The Neurocognition of Developmental Disorders of Language

Michael T Ullman et al. Annu Rev Psychol. .

Abstract

Developmental disorders of language include developmental language disorder, dyslexia, and motor-speech disorders such as articulation disorder and stuttering. These disorders have generally been explained by accounts that focus on their behavioral rather than neural characteristics; their processing rather than learning impairments; and each disorder separately rather than together, despite their commonalities and comorbidities.
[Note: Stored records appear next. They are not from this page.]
theorem test_wf_reduce128 : (AsmLine.reduce128 (2 ^ 128)).wellFormed = false := by decide

theorem test_wf_modmul_first : (AsmLine.modmul (2 ^ 64) 0).wellFormed = false := by decide

theorem test_wf_modmul_second : (AsmLine.modmul 0 (2 ^ 64)).wellFormed = false := by decide

/-- P3, row 2. -/
theorem test_assemble_modmul :
    assemble (.modmul 0x123456789abcdef0 0x123456789abcdef0) =
      some 0x2014b66dc33f6acdca5e20890f2a52100#130 := by decide

/-! ## BUILD: section 2.1 of the vectors -/

theorem test_build_three :
    after (exec (.build 0#64 3#64) fresh) (fun t =>
      t.mod == 3#64 && t.mu == 0x55555555555555555555555555555555#128 && t.ctxValid && t.pendRsp == 0#66) =
      true := by decide

theorem test_build_one_invalidates :
    after (exec (.build 0xffffffffffffffff#64 1#64) (ctx 7#64 0x24924924924924924924924924924924#128)) (fun t =>
      t.mod == 0#64 && t.mu == 0#128 && !t.ctxValid && t.pendRsp == 0x10000000000000000#66) = true := by decide

theorem test_mu_largest_modulus : muOf 0xffffffffffffffff#64 = 0x10000000000000001#128 := by decide

theorem test_long_division : muByLongDivision 0x2717#64 = 0x68c8c4acd52666129295dc2247ae5#128 := by
  decide +kernel

/-! ## REDUCE: section 2.2, E5, and 2.5 of the vectors -/

theorem test_reduce_estimate_over_64_bits :
    after (exec (.reduce 0x2718#64 0#64) (ctx 0x2717#64 0x68c8c4acd52666129295dc2247ae5#128)) (fun t =>
      t.pendRsp == 0x00000000000000ed6#66 && t.ctxValid && t.mod == 0x2717#64) = true := by decide

theorem test_reduce_all_ones :
    after (exec (.reduce 0xffffffffffffffff#64 0xffffffffffffffff#64)
      (ctx 0xffffffffffffffc5#64 0x1000000000000003b#128)) (fun t => t.pendRsp == 0x00000000000000d98#66) =
      true := by decide

theorem test_q_hat_all_ones : qHat 0xffffffffffffffffffffffffffffffff#128 0x1000000000000003b#128 =
    0x1000000000000003a#128 := by decide

theorem test_r0_all_ones :
    candidate 0xffffffffffffffffffffffffffffffff#128 0x1000000000000003b#128 0xffffffffffffffc5#64 =
      0x10000000000000d5d#128 := by decide

/-- 2.3, rows 5 and 10. -/
theorem test_corr_diff_borrows : corrDiff 0x2716#128 0x2717#64 = 0x1ffffffffffffffffffffffffffffffff#129 := by
  decide

theorem test_corr_stage_above_64_bits :
    corrStage 0x1fffffffffffffffd#128 0xffffffffffffffff#64 = 0xfffffffffffffffe#128 := by decide

/-- 2.5: the forbidden constant leaves `r0 = 2m`. -/
theorem test_wrong_mu_candidate :
    candidate 0xffffffffffffffffffffffffffffffff#128 0x55555555555555555555555555555554#128 3#64 = 6#128 := by
  decide

/-! ## Reserved commands: section 2.4 -/

theorem test_reserved00 :
    after (exec (.reserved00 0#64 0#64) (ctx 7#64 0x24924924924924924924924924924924#128)) (fun t =>
      t.pendRsp == 0x30000000000000000#66 && t.ctxValid && t.mod == 7#64) = true := by decide

theorem test_reserved11 :
    after (exec (.reserved11 1#64 2#64) fresh) (fun t =>
      t.pendRsp == 0x30000000000000000#66 && !t.ctxValid) = true := by decide

/-! ## Clock edges: the trace P5 -/

theorem test_p5_cycle_1_accepts :
    after (step (fresh [presentRequest wBuild])) (fun t => t.fsm == .busy && t.pendReq == wBuild && t.cnt == 0) =
      true := by decide

theorem test_p5_cycle_3_counts :
    after (step (busy wBuild 1 [presentRequest wReduce])) (fun t =>
      t.fsm == .busy && t.cnt == 2 && t.pendReq == wBuild && !t.ctxValid) = true := by decide

theorem test_p5_cycle_4_commits :
    after (step (busy wBuild 2 [presentRequest wReduce])) (fun t =>
      t.fsm == .resp && t.ctxValid && t.mu == 0x68c8c4acd52666129295dc2247ae5#128 &&
        (outputs false t == ⟨false, true, 0#2, 0#64, true⟩)) = true := by decide

theorem test_p5_cycle_9_taken :
    after (step (resp wReduce 0x0000000000000177e#66 [takeResponse])) (fun t =>
      t.fsm == .idle && t.taken == [0x0000000000000177e#66]) = true := by decide

/-- R97: a reset withdraws a presented response. -/
theorem test_reset_withdraws_response :
    after (step (resp wReduce 0x0000000000000177e#66 [{ takeResponse with rst := true }])) (fun t =>
      t == fresh) = true := by decide

theorem test_fetch_word_runs_next :
    after (step (State.reset.withFetchWord 136 0x100000000000000000000000000002717)) (fun t =>
      t.mod == 0x2717#64 && t.ctxValid && t.inputs == []) = true := by decide

/-! ## Witnesses: for each statement with hypotheses, states and operands that meet all of them -/

/-- The context of `BUILD 2` and of `BUILD 2^64 - 1`, the ends of the legal range (R7). -/
theorem witness_holdsContext_least : (ctx 2#64 0x80000000000000000000000000000000#128).holdsContext := by
  unfold State.holdsContext
  decide

theorem witness_holdsContext_greatest :
    (ctx 0xffffffffffffffff#64 0x10000000000000001#128).holdsContext := by
  unfold State.holdsContext
  decide

theorem witness_DecodeAndEncodeAreInverse : (Instr.build 1#64 2#64).wellFormed = true := by decide

theorem witness_OpFieldSelectsTheCommand :
    (0x7#130).extractLsb' 128 2 = 0b00#2 ∧ wBuild.extractLsb' 128 2 = 0b01#2 ∧
      wReduce.extractLsb' 128 2 = 0b10#2 ∧
      (0x3ffffffffffffffffffffffffffffffff#130).extractLsb' 128 2 = 0b11#2 := by decide

theorem witness_ReduceOperandsAreTheDividend : wReduce.extractLsb' 128 2 = 0b10#2 := by decide

theorem witness_IgnoredFieldsHaveNoEffect :
    (reqOp wBuild = reqOp 0x1deadbeefdeadbeef0000000000002717#130 ∧ reqOp wBuild = 0b01#2 ∧
      reqOpnd1 wBuild = reqOpnd1 0x1deadbeefdeadbeef0000000000002717#130 ∧
      wBuild ≠ 0x1deadbeefdeadbeef0000000000002717#130) ∧
    (reqOp 0x0#130 = reqOp 0x7#130 ∧ reqOp 0x0#130 = 0b00#2) ∧
    (reqOp 0x300000000000000000000000000000000#130 = reqOp 0x3ffffffffffffffffffffffffffffffff#130 ∧
      reqOp 0x300000000000000000000000000000000#130 = 0b11#2) := by decide

theorem witness_EveryWordHasAMeaning :
    reqOp 0x0#130 = 0b00#2 ∧ reqOp 0x300000000000000000000000000000000#130 = 0b11#2 := by decide

theorem witness_AssemblerLinesGiveTheirWords :
    (2 ^ 64 - 1 < 2 ^ 64) ∧ (3 < 4) ∧ (2 ^ 128 - 1 < 2 ^ 128) ∧ (AsmLine.build (2 ^ 64)).wellFormed = false := by
  decide

theorem witness_ModmulGivesTheProductModulo :
    2 ^ 64 - 1 < 2 ^ 64 ∧ (ctx 2#64 0x80000000000000000000000000000000#128).holdsContext :=
  ⟨by decide, witness_holdsContext_least⟩

theorem witness_BuildWritesTheContext :
    wBuild.extractLsb' 128 2 = 0b01#2 ∧ (1#64).toNat < 2 ∧ 2 ≤ (2#64).toNat := by decide

theorem witness_BuiltMuFitsItsRegister :
    (∃ t, exec (.build 0#64 2#64) fresh = .next t ∧ 2 ≤ (2#64).toNat) ∧
    (∃ t, exec (.build 0#64 0xffffffffffffffff#64) fresh = .next t ∧ 2 ≤ (0xffffffffffffffff#64).toNat) ∧
    ∃ t, exec (.build 0#64 1#64) fresh = .next t ∧ (1#64).toNat = 1 :=
  ⟨⟨_, rfl, by decide⟩, ⟨_, rfl, by decide⟩, ⟨_, rfl, by decide⟩⟩

theorem witness_PowerOfTwoModulusIsBuiltExactly :
    (2#64).toNat = 2 ^ 1 ∧ (0x8000000000000000#64).toNat = 2 ^ 63 := by decide

theorem witness_BuildIsDeterministic :
    ∃ t t', exec (.build 1#64 7#64) fresh = .next t ∧
      exec (.build 2#64 7#64) (ctx 2#64 0x80000000000000000000000000000000#128) = .next t' :=
  ⟨_, _, rfl, rfl⟩

theorem witness_RefusedBuildInvalidatesUntilRebuilt :
    (1#64).toNat < 2 ∧ ∀ w ∈ [wReduce, 0x100000000000000000000000000000001#130], isLegalBuild w = false :=
  ⟨by decide, List.forall_mem_cons.mpr ⟨by decide, List.forall_mem_cons.mpr ⟨by decide, by simp⟩⟩⟩

theorem witness_LongDivisionComputesTheBuiltMu :
    ∃ t, exec (.build 0#64 2#64) fresh = .next t ∧ 2 ≤ (2#64).toNat := ⟨_, rfl, by decide⟩

theorem witness_ForbiddenShortcutsMissTheBuiltMu :
    (∃ t, exec (.build 0#64 3#64) fresh = .next t ∧ 2 ≤ (3#64).toNat) ∧
    ∃ t, exec (.build 0#64 0x8000000000000000#64) fresh = .next t ∧
      (0x8000000000000000#64).toNat = 2 ^ 63 := ⟨⟨_, rfl, by decide⟩, ⟨_, rfl, by decide⟩⟩

theorem witness_ReduceAfterBuildUsesItsModulus : 2 ≤ (2#64).toNat := by decide

theorem witness_ReduceAnswersTheExactRemainder :
    (ctx 0xffffffffffffffff#64 0x10000000000000001#128).holdsContext := witness_holdsContext_greatest

theorem witness_ReduceWithoutContextIsReported :
    fresh.ctxValid = false ∧ ∃ t, exec (.build 0#64 1#64) fresh = .next t ∧ (1#64).toNat < 2 :=
  ⟨rfl, _, rfl, by decide⟩

/-- Both clauses on the size of the estimate, at `m = 2` and its constant. -/
theorem witness_QuotientEstimateIsAtMostOneLow :
    2 ≤ (2#64).toNat ∧ (0x80000000000000000000000000000000#128).toNat = 2 ^ 128 / (2#64).toNat ∧
    (0x1ffffffffffffffff#128).toNat < (2#64).toNat * 2 ^ 64 ∧
    (2#64).toNat < ((0x30000000000000000#128).extractLsb' 64 64).toNat := by decide

theorem witness_CandidateRemainderIsBelowTwiceTheModulus :
    2 ≤ (0xffffffffffffffff#64).toNat ∧
      (0x10000000000000001#128).toNat = 2 ^ 128 / (0xffffffffffffffff#64).toNat := by decide

theorem witness_CorrectionStageSubtractsWhenItMay :
    (0x2717#64).toNat ≤ (0x2717#128).toNat ∧ (0x2716#128).toNat < (0x2717#64).toNat := by decide

theorem witness_TwoStagesReduceBelowThreeModuli :
    (20#128).toNat < 3 * (7#64).toNat ∧ (13#128).toNat < 2 * (7#64).toNat := by decide

theorem witness_EveryIntermediateFitsItsWidth :
    2 ≤ (2#64).toNat ∧ (0x80000000000000000000000000000000#128).toNat = 2 ^ 128 / (2#64).toNat := by decide

theorem witness_TwoStagesAbsorbAMuOneTooSmall :
    2 ≤ (3#64).toNat ∧ (0x55555555555555555555555555555554#128).toNat + 1 = 2 ^ 128 / (3#64).toNat := by decide

theorem witness_ReduceIsAPureFunction :
    ∃ t t', exec (.reduce 1#64 2#64) (ctx 3#64 0x55555555555555555555555555555555#128) = .next t ∧
      exec (.reduce 1#64 2#64) (ctx 3#64 0x55555555555555555555555555555555#128 [PortIn.quiet]) = .next t' :=
  ⟨_, _, rfl, rfl⟩

/-- Each of the four statuses occurs. -/
theorem witness_ErrorsAreExactlyTheTable :
    (∃ t, exec (.build 0#64 0#64) fresh = .next t ∧ rspStatusOf t.pendRsp = 0b01#2) ∧
    (∃ t, exec (.reduce 0#64 5#64) fresh = .next t ∧ rspStatusOf t.pendRsp = 0b10#2) ∧
    (∃ t, exec (.reserved00 0#64 0#64) fresh = .next t ∧ rspStatusOf t.pendRsp = 0b11#2) ∧
    ∃ t, exec (.build 0#64 2#64) fresh = .next t ∧ rspStatusOf t.pendRsp = 0b00#2 :=
  ⟨⟨_, rfl, by decide⟩, ⟨_, rfl, by decide⟩, ⟨_, rfl, by decide⟩, ⟨_, rfl, by decide⟩⟩

theorem witness_ResultFieldIsTheRemainderOrZero :
    (ContextInv (ctx 2#64 0x80000000000000000000000000000000#128) ∧
      ∃ t, exec (.reduce 0#64 3#64) (ctx 2#64 0x80000000000000000000000000000000#128) = .next t ∧
        rspStatusOf t.pendRsp = 0b00#2) ∧
    ContextInv fresh ∧ ∃ t, exec (.reduce 0#64 3#64) fresh = .next t ∧ rspStatusOf t.pendRsp ≠ 0b00#2 :=
  ⟨⟨.inl witness_holdsContext_least, _, rfl, by decide⟩, .inr ⟨rfl, rfl, rfl⟩, _, rfl, by decide⟩

theorem witness_CommandsTouchOnlyContextAndResponse :
    ∃ t, exec (.reserved11 0#64 0#64) fresh = .next t ∧ ∀ x m, Instr.reserved11 0#64 0#64 ≠ .build x m :=
  ⟨_, rfl, fun _ _ h => by cases h⟩

theorem witness_CommandsReadOnlyTheContext :
    ∃ t t', exec (.build 0#64 7#64) fresh = .next t ∧ exec (.build 0#64 7#64) (busy wReduce 1) = .next t' :=
  ⟨_, _, rfl, rfl⟩

theorem witness_StepRunsTheAcceptedCommand :
    (busy wBuild 2).fsm = .busy ∧ (busy wBuild 2).cnt + 1 = (busy wBuild 2).pendLatency ∧
      (busy wBuild 2).sample.rst = false ∧ decode (busy wBuild 2).pendReq = .build 0#64 10007#64 := by decide

theorem witness_RequestTransfersOnlyWhenReady :
    ((fresh [presentRequest wBuild]).sample.rst = false ∧ (fresh [presentRequest wBuild]).sample.reqValid = true ∧
      reqReady false (fresh [presentRequest wBuild]) = true) ∧
    reqReady false (busy wBuild 0) = false ∧ reqReady true fresh = false := by decide

/-- One state per clause: accept, idle, commit, count, take, hold, and a whole latency. -/
theorem witness_SequencerMovesAsItsRuleSays :
    ((fresh [presentRequest wBuild]).fsm = .idle ∧ (fresh [presentRequest wBuild]).sample.reqValid = true) ∧
    (fresh.fsm = .idle ∧ fresh.sample.rst = false ∧ fresh.sample.reqValid = false) ∧
    ((busy wBuild 2).cnt + 1 = (busy wBuild 2).pendLatency ∧ (busy wBuild 1).cnt + 1 ≠ (busy wBuild 1).pendLatency) ∧
    ((resp wBuild 0#66 [takeResponse]).sample.rspReady = true ∧ (resp wBuild 0#66).sample.rspReady = false) ∧
    ∀ p ∈ (fresh [presentRequest wBuild]).inputs.take (1 + latencyOf lat5 0b01#2), p.rst = false := by decide

theorem witness_ResponseIsHeldUntilTaken :
    (resp wBuild 0#66 [PortIn.quiet, PortIn.quiet]).fsm = .resp ∧
    (∀ p ∈ (resp wBuild 0#66 [PortIn.quiet, PortIn.quiet]).inputs.take 2, p.rst = false ∧ p.rspReady = false) ∧
    (resp wBuild 0#66 [takeResponse]).sample.rspReady = true := by decide

theorem witness_ResetEdgeResetsEverything : (busy wBuild 1 [rstSample]).sample.rst = true := by decide

theorem witness_OutputsAreQuietInReset : (resp wBuild 0#66 [rstSample]).sample.rst = true := by decide

theorem witness_OutputsFollowTheState :
    (outputs false (resp wBuild 0#66)).rspValid = true ∧ (outputs false fresh).rspValid = false := by decide

theorem witness_EveryEdgeKeepsTheInvariant :
    ∃ t, Inv (fresh [presentRequest wBuild]) ∧ step (fresh [presentRequest wBuild]) = .next t :=
  ⟨_, ⟨.inr ⟨rfl, rfl, rfl⟩, by unfold SequencerInv; decide, fun h => by cases h⟩, rfl⟩

/-- A run that answers a `REDUCE` with `OK`: P1 with every latency 1. -/
theorem witness_EveryReachableAnswerIsRight :
    ∃ t, Sys2Proof.core.run 5 { State.resetWith Config.resetLatencies with
        inputs := serveOne Config.resetLatencies wBuild 0 ++ [presentRequest wReduce] } = .next t ∧
      t.ctxValid = true ∧ rspValid false t = true ∧ (outputs false t).rspStatus = 0b00#2 ∧
      decode t.pendReq = .reduce 0#64 20000000#64 := ⟨_, rfl, by decide, by decide, by decide, by decide⟩

theorem witness_OnlyBuildAndResetWriteTheContext :
    ∃ t, step (busy wBuild 2) = .next t ∧ t.mod ≠ (busy wBuild 2).mod ∧ (busy wBuild 2).ctxValid = false ∧
      t.ctxValid = true := ⟨_, rfl, by decide, by decide, by decide⟩

/-- One input on the port, `LAT_BUILD = 3` quiet edges, one stalled edge, and the take. -/
theorem witness_HandshakeDeliversTheTransaction :
    (fresh (serveOne lat5 wBuild 1)).fsm = .idle ∧
    (fresh (serveOne lat5 wBuild 1)).inputs = presentRequest wBuild ::
      ([PortIn.quiet, PortIn.quiet, PortIn.quiet] ++ [PortIn.quiet] ++ takeResponse :: []) ∧
    (presentRequest wBuild).rst = false ∧ (presentRequest wBuild).reqValid = true ∧
    (presentRequest wBuild).word = wBuild ∧
    (∀ q ∈ [PortIn.quiet, PortIn.quiet, PortIn.quiet] ++ [PortIn.quiet], q.rst = false) ∧
    [PortIn.quiet, PortIn.quiet, PortIn.quiet].length = latencyOf lat5 (reqOp wBuild) ∧
    (∀ q ∈ [PortIn.quiet], q.rspReady = false) ∧ takeResponse.rst = false ∧ takeResponse.rspReady = true := by
  decide

theorem witness_CommandStreamExecutesInOrder :
    (fresh (serveAll lat5 [(wBuild, 0), (wReduce, 2)] ++ [PortIn.quiet])).fsm = .idle ∧
    (fresh (serveAll lat5 [(wBuild, 0), (wReduce, 2)] ++ [PortIn.quiet])).inputs =
      serveAll lat5 [(wBuild, 0), (wReduce, 2)] ++ [PortIn.quiet] := ⟨rfl, rfl⟩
Here we update and review a unifying neurocognitive account-the Procedural circuit Deficit Hypothesis (PDH). The PDH posits that abnormalities of brain structures underlying procedural memory (learning and memory that rely on the basal ganglia and associated circuitry) can explain numerous brain and behavioral characteristics across learning and processing, in multiple disorders, including both commonalities and differences. We describe procedural memory, examine its role in various aspects of language, and then present the PDH and relevant evidence across language-related disorders. The PDH has substantial explanatory power, and both basic research and translational implications.

Keywords: articulation disorder; basal ganglia; childhood apraxia of speech; declarative memory; developmental language disorder; dyslexia; procedural circuit deficit hypothesis; procedural memory; specific language impairment; stuttering.